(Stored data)
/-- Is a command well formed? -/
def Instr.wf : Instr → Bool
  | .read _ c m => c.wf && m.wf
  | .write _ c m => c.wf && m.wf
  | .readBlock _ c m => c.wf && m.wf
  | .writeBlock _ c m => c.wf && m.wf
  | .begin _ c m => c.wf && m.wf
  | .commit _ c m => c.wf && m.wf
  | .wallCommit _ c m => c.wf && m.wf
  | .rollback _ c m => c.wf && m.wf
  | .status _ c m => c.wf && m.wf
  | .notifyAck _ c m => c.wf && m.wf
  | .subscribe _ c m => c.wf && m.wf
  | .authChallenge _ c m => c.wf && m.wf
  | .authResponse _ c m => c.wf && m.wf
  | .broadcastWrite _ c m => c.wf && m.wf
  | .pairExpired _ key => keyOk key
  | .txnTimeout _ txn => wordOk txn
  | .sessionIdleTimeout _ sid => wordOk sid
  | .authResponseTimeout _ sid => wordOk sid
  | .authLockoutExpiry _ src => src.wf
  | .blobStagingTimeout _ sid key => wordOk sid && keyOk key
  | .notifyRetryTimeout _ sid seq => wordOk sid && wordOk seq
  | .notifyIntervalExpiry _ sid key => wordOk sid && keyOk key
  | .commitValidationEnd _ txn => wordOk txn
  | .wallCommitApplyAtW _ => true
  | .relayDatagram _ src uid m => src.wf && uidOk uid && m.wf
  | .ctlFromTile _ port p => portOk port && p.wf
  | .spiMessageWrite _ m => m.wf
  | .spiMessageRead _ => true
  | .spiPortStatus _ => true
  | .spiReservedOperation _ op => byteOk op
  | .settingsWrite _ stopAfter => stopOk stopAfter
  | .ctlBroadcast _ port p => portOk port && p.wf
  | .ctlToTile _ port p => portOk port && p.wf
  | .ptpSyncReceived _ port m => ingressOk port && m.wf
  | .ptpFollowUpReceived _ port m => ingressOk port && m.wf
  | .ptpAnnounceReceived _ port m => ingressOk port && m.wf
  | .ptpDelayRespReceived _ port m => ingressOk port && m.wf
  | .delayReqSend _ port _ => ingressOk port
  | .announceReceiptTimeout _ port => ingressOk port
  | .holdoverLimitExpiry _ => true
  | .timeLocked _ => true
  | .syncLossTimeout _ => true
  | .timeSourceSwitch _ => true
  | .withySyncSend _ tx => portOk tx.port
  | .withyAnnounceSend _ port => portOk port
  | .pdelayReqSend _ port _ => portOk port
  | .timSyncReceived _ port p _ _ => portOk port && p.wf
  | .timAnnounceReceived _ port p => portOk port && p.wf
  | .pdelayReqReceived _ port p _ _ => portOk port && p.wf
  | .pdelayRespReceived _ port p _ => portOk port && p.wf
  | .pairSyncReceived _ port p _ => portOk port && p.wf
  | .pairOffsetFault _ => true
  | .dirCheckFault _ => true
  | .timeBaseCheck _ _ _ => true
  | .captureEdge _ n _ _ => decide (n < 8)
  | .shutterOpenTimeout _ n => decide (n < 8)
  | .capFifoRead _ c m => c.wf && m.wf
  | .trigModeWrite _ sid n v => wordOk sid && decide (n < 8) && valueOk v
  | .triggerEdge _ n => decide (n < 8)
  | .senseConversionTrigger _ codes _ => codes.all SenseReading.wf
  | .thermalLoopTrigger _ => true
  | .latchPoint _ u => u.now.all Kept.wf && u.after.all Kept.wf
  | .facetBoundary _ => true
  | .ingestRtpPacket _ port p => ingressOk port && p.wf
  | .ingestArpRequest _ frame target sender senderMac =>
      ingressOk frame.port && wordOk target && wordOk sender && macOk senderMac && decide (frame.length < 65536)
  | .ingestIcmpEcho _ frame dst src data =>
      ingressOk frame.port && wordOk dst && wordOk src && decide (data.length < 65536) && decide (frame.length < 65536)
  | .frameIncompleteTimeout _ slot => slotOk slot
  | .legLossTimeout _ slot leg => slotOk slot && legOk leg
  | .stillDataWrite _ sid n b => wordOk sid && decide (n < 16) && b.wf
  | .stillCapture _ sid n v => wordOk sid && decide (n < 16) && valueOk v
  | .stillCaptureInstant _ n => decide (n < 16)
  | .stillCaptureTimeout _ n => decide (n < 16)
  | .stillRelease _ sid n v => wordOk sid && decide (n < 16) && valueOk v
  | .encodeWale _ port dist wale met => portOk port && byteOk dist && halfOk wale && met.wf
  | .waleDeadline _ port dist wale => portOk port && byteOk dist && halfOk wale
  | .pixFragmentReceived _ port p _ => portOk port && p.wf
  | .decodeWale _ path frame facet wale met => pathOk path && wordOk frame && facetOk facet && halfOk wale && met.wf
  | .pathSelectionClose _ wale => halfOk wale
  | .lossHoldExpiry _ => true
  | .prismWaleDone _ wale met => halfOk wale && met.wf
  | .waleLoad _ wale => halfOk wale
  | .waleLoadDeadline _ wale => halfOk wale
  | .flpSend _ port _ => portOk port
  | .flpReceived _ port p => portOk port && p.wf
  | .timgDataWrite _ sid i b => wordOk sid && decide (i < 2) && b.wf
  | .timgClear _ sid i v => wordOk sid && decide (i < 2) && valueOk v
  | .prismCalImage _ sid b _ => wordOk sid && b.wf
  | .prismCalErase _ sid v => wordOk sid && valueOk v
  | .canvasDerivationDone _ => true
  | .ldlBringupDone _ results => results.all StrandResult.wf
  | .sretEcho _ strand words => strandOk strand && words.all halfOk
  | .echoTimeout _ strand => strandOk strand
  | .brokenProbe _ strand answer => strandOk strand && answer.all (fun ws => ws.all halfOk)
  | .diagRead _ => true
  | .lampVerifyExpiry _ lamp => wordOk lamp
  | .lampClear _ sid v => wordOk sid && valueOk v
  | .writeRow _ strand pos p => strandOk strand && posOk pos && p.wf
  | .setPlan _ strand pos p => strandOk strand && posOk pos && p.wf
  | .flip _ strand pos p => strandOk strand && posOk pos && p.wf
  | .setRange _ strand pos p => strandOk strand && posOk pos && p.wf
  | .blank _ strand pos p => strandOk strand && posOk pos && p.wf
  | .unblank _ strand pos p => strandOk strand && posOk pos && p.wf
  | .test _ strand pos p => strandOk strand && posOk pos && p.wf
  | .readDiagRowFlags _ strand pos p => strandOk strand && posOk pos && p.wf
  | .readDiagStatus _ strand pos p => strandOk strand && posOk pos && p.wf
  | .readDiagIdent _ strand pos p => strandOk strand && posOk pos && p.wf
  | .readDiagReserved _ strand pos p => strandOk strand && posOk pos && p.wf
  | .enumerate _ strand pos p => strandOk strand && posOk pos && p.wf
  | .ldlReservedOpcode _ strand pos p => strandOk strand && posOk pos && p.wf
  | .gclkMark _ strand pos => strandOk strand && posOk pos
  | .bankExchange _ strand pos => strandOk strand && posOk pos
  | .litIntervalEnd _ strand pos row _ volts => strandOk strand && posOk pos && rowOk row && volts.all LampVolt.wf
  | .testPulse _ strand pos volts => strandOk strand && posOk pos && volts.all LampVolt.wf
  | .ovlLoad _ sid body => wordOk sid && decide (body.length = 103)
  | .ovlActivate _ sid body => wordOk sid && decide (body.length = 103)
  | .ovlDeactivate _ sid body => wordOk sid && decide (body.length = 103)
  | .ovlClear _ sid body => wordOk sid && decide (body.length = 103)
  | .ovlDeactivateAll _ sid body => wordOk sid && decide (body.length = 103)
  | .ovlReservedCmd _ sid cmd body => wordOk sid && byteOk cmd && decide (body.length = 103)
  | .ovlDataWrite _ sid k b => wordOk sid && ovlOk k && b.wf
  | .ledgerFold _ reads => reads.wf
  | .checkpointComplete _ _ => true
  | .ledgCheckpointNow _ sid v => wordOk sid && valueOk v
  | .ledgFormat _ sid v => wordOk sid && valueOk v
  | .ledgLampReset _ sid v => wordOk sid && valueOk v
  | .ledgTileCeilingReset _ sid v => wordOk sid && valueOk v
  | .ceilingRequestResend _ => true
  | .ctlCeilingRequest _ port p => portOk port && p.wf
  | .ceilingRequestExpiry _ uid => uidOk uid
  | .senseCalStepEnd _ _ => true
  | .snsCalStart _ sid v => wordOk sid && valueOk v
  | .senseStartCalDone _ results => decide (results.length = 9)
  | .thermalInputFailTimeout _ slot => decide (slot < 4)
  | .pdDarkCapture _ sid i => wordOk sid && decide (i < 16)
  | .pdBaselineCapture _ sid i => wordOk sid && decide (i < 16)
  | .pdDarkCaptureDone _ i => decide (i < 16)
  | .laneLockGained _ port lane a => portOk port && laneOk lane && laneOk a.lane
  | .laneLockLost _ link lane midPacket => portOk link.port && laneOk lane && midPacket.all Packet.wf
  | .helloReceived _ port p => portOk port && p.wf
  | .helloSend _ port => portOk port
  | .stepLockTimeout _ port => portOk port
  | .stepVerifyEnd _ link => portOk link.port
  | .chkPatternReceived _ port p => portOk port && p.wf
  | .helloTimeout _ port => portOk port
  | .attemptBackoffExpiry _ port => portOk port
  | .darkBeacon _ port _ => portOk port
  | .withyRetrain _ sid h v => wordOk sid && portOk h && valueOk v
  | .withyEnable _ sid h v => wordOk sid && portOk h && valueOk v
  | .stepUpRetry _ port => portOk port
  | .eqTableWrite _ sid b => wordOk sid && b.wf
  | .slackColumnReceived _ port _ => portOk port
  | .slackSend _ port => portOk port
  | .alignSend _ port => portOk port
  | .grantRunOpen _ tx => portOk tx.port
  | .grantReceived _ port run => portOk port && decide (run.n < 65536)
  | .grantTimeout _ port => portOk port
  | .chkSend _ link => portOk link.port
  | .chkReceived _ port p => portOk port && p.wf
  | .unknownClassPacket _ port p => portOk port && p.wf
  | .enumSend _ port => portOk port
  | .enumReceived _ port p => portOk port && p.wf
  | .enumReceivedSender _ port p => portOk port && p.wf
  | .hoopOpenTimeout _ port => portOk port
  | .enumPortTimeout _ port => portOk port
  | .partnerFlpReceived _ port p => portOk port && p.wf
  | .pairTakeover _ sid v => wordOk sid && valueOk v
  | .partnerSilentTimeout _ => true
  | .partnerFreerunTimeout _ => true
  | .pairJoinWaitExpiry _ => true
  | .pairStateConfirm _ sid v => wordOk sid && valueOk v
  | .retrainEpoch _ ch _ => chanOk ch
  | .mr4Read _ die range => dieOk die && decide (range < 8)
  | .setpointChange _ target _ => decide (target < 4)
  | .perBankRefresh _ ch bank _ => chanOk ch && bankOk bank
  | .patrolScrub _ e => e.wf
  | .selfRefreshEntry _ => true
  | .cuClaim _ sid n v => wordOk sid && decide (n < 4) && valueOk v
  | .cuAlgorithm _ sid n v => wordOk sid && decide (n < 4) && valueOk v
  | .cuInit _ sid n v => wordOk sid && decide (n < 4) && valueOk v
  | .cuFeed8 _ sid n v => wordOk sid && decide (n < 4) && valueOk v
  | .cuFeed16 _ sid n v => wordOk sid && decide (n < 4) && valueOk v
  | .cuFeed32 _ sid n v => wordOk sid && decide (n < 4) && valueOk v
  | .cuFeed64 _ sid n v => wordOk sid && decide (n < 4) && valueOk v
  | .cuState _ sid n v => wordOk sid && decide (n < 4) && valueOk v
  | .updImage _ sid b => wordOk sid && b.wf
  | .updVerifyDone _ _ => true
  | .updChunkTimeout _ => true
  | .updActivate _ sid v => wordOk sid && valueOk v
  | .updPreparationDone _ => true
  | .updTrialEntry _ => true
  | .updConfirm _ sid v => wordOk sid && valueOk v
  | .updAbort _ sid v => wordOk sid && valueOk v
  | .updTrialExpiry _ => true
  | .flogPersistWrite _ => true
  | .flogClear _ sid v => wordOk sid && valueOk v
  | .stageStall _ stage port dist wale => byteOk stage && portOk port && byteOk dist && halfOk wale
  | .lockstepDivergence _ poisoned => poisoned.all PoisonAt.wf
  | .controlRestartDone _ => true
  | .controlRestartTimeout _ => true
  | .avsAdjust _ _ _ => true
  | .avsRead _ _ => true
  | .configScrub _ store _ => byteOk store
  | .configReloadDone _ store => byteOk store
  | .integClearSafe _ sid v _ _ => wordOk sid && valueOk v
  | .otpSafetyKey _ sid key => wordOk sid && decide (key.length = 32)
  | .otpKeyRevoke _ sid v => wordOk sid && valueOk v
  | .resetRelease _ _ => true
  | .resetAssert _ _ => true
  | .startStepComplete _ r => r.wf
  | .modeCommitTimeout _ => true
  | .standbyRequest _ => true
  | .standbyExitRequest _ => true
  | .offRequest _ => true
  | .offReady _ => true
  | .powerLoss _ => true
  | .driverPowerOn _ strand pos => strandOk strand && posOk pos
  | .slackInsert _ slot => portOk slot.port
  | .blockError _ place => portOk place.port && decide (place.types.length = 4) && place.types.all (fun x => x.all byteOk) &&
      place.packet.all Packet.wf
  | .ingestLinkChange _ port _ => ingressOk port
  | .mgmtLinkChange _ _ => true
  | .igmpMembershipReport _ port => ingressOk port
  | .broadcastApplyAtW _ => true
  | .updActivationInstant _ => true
...
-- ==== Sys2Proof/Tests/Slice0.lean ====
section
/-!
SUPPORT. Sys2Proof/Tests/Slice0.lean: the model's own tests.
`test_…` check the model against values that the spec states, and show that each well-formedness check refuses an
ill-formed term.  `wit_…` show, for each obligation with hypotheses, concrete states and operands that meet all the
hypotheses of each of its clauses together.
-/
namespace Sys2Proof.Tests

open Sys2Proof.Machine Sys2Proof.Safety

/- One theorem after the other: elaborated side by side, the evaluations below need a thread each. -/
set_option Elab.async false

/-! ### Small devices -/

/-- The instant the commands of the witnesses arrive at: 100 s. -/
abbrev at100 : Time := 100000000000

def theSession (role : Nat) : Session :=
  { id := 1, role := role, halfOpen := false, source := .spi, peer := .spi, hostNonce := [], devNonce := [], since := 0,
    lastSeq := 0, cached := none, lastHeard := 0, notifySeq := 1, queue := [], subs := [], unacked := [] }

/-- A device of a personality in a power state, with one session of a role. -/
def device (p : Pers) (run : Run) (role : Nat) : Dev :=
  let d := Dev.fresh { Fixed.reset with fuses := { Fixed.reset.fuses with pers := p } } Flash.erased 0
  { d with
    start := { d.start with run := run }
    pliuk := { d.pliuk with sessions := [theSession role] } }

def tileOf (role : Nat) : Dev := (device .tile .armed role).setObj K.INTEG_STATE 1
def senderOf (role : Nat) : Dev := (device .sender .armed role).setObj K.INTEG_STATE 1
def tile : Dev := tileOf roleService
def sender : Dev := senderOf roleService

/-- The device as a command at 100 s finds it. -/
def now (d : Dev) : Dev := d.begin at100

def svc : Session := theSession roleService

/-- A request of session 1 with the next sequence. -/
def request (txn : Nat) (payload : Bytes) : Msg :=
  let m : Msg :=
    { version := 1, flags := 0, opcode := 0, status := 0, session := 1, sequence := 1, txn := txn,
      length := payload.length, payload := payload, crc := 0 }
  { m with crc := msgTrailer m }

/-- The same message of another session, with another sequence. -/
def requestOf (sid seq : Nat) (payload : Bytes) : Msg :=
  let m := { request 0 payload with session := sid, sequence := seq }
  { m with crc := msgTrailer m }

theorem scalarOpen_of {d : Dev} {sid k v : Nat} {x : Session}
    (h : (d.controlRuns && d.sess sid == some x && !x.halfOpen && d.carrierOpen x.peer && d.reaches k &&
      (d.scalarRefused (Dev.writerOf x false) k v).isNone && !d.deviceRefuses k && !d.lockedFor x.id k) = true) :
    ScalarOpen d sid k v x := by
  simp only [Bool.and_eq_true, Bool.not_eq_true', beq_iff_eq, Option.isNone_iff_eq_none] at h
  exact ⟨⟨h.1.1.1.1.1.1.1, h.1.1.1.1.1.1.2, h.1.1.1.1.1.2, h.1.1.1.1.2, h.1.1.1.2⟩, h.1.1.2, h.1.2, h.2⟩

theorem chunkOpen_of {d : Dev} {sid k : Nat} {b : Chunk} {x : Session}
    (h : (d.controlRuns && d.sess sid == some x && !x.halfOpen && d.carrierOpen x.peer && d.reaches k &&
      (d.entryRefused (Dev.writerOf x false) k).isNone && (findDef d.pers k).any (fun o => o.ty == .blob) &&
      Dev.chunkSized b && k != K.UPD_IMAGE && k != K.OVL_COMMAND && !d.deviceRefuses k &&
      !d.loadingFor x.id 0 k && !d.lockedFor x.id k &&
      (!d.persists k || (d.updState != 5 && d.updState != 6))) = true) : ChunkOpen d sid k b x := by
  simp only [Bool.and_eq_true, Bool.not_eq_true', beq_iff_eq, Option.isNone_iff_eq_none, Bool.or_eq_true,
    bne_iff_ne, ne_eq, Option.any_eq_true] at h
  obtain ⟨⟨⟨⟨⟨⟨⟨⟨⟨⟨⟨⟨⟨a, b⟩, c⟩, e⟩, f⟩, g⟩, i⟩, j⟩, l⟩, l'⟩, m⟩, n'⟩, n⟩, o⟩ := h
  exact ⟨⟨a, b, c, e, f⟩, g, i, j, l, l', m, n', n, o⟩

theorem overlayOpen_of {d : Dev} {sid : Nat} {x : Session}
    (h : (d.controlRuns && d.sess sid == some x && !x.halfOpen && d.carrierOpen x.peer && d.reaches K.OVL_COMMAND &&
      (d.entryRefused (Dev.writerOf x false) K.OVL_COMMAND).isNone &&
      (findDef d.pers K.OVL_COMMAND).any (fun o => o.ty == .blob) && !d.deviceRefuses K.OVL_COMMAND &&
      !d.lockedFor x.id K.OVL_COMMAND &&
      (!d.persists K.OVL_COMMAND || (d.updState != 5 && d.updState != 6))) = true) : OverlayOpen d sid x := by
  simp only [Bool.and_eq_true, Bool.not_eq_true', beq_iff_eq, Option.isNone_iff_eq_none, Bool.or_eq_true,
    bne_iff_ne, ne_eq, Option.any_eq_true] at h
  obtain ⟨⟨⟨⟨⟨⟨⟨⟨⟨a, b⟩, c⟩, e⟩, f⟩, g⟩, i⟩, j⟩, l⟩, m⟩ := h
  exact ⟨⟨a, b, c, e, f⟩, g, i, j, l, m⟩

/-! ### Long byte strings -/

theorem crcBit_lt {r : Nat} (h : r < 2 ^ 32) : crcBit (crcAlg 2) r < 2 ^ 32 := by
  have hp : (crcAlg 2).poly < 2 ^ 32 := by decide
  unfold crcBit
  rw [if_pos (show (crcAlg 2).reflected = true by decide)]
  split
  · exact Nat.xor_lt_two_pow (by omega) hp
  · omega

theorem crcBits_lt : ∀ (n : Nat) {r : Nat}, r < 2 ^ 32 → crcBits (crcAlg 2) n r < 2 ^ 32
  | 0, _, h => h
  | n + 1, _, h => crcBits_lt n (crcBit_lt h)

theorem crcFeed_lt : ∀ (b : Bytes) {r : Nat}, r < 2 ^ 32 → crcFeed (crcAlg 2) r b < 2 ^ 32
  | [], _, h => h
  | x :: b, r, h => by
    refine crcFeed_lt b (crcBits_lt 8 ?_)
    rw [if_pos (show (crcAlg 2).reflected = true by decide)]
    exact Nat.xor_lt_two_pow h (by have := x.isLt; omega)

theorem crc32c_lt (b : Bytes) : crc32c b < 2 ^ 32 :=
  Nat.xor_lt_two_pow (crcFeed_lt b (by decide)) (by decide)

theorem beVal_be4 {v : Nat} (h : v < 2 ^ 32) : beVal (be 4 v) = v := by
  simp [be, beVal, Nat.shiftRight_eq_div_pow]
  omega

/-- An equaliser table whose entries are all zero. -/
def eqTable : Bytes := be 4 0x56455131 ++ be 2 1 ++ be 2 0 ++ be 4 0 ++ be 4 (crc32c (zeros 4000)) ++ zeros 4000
--
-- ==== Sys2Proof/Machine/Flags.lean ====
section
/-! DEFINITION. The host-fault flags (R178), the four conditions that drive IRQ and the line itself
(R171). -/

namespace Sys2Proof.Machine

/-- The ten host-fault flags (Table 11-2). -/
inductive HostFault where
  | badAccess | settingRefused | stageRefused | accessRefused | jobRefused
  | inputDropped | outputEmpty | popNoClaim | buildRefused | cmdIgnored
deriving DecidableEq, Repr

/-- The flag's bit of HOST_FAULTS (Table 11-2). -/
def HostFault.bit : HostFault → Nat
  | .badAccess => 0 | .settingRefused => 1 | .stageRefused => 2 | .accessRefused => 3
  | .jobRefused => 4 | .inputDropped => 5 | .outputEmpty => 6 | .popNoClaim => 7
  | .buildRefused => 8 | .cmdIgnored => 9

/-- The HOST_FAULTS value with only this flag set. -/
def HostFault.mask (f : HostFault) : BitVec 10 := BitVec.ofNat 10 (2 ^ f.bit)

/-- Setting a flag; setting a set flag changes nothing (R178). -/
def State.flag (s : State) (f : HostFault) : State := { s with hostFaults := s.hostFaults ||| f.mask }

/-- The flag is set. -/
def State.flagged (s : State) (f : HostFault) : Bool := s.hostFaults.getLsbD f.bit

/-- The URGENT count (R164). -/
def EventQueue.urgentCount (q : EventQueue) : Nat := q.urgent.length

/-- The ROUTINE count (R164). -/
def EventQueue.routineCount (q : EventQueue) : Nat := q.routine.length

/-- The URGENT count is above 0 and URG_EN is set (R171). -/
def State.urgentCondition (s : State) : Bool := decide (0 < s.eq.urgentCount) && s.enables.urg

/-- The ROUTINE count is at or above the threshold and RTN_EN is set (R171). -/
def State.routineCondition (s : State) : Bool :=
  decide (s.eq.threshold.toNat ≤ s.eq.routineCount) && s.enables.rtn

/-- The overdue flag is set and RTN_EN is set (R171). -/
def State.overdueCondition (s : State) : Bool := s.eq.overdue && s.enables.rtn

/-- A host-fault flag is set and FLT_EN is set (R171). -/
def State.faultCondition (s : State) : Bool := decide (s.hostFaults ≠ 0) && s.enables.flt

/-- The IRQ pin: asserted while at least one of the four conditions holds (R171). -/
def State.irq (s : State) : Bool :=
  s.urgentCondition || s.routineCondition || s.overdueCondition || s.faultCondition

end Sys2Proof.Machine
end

**TRY IT:** In the records, locate each line holding the string "results" and copy it.

**WRITTEN ANSWER:**
  | .ldlBringupDone _ results => results.all StrandResult.wf
  | .senseStartCalDone _ results => decide (results.length = 9)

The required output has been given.